◆ What to produce
Go to the line holding "theorem RegionsLaw.set (h" in the entries below and write out exactly every line down to and including the line holding "have spares : joinSpares".

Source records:
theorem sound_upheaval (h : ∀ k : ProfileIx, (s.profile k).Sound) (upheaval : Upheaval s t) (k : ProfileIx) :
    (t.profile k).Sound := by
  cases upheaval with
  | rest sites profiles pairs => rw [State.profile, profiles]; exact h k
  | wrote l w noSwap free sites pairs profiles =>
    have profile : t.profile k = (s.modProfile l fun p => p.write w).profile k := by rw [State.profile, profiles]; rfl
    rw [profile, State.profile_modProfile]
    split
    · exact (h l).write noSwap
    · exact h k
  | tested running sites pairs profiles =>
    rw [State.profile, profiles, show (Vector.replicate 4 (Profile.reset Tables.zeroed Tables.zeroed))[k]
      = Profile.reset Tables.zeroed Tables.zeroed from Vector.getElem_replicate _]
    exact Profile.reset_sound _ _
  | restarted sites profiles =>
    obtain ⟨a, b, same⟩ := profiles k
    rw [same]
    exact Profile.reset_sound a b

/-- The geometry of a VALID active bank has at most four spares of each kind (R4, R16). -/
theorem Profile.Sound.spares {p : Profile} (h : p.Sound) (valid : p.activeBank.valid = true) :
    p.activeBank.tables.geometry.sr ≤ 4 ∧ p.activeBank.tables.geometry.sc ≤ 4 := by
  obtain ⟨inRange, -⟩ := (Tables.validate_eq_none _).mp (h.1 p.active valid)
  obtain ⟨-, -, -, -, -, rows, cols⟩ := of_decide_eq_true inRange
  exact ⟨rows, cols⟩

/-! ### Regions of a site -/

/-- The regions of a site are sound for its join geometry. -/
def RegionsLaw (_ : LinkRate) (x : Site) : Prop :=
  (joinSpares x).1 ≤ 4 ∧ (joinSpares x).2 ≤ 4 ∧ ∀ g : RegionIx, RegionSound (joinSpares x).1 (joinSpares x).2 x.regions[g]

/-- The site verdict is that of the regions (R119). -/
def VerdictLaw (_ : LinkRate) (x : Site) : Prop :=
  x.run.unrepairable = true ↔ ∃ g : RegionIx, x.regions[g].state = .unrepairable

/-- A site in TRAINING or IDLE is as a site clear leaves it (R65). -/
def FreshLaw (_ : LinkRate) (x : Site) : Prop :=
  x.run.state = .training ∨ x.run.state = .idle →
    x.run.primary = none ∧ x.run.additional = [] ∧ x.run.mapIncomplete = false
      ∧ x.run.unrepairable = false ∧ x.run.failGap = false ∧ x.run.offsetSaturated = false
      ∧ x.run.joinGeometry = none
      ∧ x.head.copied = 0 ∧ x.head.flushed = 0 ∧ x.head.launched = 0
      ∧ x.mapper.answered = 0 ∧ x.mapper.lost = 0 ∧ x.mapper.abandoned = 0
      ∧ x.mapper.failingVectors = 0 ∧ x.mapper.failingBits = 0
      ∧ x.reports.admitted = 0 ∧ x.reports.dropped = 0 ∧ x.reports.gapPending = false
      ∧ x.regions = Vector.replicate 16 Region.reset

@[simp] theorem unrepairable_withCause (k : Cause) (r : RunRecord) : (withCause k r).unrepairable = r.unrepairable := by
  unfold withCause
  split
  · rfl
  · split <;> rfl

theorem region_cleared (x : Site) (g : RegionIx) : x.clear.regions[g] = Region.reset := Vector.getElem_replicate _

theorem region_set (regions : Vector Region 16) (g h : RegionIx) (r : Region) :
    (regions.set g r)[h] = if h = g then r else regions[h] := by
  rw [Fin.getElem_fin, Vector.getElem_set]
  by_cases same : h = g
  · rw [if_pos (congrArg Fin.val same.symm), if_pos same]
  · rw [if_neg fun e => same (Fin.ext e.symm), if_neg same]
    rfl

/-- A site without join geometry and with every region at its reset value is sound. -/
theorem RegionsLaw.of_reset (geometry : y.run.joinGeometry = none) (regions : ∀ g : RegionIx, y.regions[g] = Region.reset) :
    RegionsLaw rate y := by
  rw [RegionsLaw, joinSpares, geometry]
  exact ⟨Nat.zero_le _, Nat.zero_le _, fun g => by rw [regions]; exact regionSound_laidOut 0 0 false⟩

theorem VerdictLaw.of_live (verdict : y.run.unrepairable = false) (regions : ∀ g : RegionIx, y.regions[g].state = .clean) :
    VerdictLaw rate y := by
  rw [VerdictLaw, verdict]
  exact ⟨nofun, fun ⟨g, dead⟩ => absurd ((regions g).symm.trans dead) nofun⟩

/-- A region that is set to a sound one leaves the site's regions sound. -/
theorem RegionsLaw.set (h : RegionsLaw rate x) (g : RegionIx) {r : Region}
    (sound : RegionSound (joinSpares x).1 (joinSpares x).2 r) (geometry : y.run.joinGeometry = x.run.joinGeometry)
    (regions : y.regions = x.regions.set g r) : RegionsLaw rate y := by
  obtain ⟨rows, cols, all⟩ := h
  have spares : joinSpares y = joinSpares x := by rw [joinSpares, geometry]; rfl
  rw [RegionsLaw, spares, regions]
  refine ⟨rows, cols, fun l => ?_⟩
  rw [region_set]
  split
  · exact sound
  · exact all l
---
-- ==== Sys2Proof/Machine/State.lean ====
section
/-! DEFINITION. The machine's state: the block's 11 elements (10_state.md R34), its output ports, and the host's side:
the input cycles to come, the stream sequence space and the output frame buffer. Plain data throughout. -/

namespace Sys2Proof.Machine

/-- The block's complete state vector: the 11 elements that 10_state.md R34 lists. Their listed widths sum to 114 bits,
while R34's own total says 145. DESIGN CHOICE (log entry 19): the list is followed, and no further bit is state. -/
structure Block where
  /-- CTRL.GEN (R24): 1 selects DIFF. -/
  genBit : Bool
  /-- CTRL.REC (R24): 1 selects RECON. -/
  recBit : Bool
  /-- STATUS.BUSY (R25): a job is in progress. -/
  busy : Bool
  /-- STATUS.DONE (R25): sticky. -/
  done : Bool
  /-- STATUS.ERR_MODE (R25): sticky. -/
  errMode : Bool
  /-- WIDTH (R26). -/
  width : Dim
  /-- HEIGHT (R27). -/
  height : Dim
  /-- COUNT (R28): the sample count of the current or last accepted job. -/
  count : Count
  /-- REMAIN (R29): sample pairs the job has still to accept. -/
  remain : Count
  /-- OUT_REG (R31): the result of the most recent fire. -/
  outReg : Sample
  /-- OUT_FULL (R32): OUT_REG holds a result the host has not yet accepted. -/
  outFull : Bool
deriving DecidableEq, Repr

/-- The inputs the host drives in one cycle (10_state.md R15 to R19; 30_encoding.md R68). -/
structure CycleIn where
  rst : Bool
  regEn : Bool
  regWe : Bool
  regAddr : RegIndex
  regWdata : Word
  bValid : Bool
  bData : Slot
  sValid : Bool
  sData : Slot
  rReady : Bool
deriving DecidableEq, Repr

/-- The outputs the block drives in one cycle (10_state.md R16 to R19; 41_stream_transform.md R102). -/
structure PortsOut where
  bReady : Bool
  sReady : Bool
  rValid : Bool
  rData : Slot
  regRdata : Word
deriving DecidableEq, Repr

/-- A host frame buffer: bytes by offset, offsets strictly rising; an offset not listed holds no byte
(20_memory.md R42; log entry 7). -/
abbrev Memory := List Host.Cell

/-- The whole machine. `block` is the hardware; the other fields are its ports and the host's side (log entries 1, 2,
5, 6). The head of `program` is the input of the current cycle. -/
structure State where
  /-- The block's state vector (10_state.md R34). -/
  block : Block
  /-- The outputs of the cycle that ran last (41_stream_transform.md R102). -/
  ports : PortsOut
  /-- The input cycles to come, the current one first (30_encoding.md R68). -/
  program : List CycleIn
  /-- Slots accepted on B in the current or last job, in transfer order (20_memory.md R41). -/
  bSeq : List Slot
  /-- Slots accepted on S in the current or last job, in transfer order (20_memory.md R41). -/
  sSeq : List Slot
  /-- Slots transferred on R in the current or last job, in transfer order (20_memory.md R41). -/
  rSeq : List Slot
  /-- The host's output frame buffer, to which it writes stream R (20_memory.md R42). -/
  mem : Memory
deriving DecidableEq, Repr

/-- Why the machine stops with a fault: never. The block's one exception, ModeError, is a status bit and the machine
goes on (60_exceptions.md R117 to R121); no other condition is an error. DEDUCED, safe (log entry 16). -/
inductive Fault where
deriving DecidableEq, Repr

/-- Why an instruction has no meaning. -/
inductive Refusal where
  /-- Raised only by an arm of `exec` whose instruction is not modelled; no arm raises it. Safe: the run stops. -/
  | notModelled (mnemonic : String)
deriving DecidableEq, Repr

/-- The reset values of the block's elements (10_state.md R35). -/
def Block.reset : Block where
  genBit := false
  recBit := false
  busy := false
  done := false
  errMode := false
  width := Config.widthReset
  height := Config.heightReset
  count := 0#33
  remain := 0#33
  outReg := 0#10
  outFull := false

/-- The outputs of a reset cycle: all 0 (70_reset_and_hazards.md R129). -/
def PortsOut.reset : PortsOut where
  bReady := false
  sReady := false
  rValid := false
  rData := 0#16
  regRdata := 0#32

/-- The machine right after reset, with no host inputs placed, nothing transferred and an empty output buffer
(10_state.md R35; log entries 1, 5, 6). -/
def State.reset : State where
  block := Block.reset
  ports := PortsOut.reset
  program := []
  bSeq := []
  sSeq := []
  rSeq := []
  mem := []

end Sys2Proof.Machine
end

◆ Task response
theorem RegionsLaw.set (h : RegionsLaw rate x) (g : RegionIx) {r : Region}
    (sound : RegionSound (joinSpares x).1 (joinSpares x).2 r) (geometry : y.run.joinGeometry = x.run.joinGeometry)
    (regions : y.regions = x.regions.set g r) : RegionsLaw rate y := by
  obtain ⟨rows, cols, all⟩ := h
  have spares : joinSpares y = joinSpares x := by rw [joinSpares, geometry]; rfl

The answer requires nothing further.